§ **The data**:
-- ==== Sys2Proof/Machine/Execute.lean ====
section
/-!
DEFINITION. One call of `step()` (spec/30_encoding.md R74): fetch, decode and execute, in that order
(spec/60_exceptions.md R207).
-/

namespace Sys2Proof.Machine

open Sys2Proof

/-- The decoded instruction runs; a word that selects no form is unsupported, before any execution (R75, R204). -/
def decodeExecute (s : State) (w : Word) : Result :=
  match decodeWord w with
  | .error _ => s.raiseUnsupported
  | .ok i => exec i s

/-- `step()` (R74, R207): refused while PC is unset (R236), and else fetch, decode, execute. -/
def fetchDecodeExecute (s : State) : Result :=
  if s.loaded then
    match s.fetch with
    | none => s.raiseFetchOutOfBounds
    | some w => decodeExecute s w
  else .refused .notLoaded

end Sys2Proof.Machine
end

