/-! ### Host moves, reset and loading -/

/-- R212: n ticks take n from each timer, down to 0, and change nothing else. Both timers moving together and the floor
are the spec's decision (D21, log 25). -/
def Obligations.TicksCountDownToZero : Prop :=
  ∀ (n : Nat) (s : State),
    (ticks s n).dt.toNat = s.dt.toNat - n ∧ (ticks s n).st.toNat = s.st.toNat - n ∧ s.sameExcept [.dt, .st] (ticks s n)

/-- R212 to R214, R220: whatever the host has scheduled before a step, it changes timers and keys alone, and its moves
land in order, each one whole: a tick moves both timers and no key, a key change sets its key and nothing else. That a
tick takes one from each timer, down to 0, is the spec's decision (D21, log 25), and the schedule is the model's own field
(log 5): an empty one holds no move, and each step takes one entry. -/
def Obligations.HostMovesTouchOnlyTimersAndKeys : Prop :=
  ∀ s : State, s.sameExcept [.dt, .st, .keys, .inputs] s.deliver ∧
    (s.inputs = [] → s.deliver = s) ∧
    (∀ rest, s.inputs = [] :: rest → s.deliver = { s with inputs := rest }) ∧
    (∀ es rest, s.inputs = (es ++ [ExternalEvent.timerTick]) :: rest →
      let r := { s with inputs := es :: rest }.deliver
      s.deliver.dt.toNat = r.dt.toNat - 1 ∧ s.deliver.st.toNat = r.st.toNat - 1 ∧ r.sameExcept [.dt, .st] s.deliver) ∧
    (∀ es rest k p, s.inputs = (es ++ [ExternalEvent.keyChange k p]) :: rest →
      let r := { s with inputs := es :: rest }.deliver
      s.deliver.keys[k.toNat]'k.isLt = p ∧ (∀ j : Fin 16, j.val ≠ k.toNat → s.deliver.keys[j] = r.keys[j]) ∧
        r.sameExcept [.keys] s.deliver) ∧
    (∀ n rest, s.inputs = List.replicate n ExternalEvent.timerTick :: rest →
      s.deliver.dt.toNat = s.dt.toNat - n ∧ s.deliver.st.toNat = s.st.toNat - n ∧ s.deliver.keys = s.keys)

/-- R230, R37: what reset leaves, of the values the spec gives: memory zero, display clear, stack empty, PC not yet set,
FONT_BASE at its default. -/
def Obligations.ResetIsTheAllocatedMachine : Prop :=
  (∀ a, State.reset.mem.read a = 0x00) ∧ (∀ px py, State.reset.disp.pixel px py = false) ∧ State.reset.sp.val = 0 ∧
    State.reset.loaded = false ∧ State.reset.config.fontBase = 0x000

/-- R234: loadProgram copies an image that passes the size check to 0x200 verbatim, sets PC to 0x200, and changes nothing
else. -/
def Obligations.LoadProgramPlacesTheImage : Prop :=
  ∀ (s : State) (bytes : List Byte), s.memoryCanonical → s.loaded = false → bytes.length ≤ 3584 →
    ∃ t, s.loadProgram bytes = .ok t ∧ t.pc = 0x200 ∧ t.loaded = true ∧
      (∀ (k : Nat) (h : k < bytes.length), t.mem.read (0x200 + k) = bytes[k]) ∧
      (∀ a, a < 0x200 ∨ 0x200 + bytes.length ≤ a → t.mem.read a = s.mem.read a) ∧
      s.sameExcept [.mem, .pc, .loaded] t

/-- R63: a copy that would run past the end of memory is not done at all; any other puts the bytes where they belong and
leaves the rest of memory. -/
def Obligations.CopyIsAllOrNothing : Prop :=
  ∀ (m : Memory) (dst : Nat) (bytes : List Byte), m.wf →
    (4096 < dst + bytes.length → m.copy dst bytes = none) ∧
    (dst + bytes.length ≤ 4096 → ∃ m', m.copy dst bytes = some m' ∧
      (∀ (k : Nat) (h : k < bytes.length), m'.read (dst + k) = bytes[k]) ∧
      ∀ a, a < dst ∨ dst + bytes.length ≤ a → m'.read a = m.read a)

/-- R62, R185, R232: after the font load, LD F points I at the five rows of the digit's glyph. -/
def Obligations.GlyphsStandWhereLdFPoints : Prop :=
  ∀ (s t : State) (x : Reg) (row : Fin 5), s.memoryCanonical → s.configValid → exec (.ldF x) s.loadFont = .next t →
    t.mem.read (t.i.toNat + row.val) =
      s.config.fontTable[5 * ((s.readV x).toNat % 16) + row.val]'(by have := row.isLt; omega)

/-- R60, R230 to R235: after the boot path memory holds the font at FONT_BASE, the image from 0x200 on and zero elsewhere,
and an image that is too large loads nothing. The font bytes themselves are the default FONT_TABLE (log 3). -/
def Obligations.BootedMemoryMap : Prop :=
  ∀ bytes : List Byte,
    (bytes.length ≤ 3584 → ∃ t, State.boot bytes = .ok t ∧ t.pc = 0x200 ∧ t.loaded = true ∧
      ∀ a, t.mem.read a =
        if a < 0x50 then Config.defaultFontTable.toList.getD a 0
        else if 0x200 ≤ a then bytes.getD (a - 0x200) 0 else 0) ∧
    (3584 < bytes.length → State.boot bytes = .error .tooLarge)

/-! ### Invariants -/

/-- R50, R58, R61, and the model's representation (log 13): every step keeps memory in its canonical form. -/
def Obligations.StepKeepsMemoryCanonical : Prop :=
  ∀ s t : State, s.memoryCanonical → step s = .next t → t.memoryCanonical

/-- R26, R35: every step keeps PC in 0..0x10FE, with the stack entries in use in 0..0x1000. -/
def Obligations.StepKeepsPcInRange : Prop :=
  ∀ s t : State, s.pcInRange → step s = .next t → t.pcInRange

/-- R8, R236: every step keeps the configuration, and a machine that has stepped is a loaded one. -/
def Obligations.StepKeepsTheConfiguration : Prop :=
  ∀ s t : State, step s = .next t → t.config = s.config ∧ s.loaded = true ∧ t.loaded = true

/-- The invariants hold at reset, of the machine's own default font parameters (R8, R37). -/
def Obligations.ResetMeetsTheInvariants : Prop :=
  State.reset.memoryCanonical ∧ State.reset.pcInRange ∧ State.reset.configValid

§ **Exercise instructions**:
Which lines above carry the string "takes"? Copy those lines.

§ **Problem solution**:
tick takes one from each timer, down to 0, is the spec's decision (D21, log 25), and the schedule is the model's own field
(log 5): an empty one holds no move, and each step takes one entry. -/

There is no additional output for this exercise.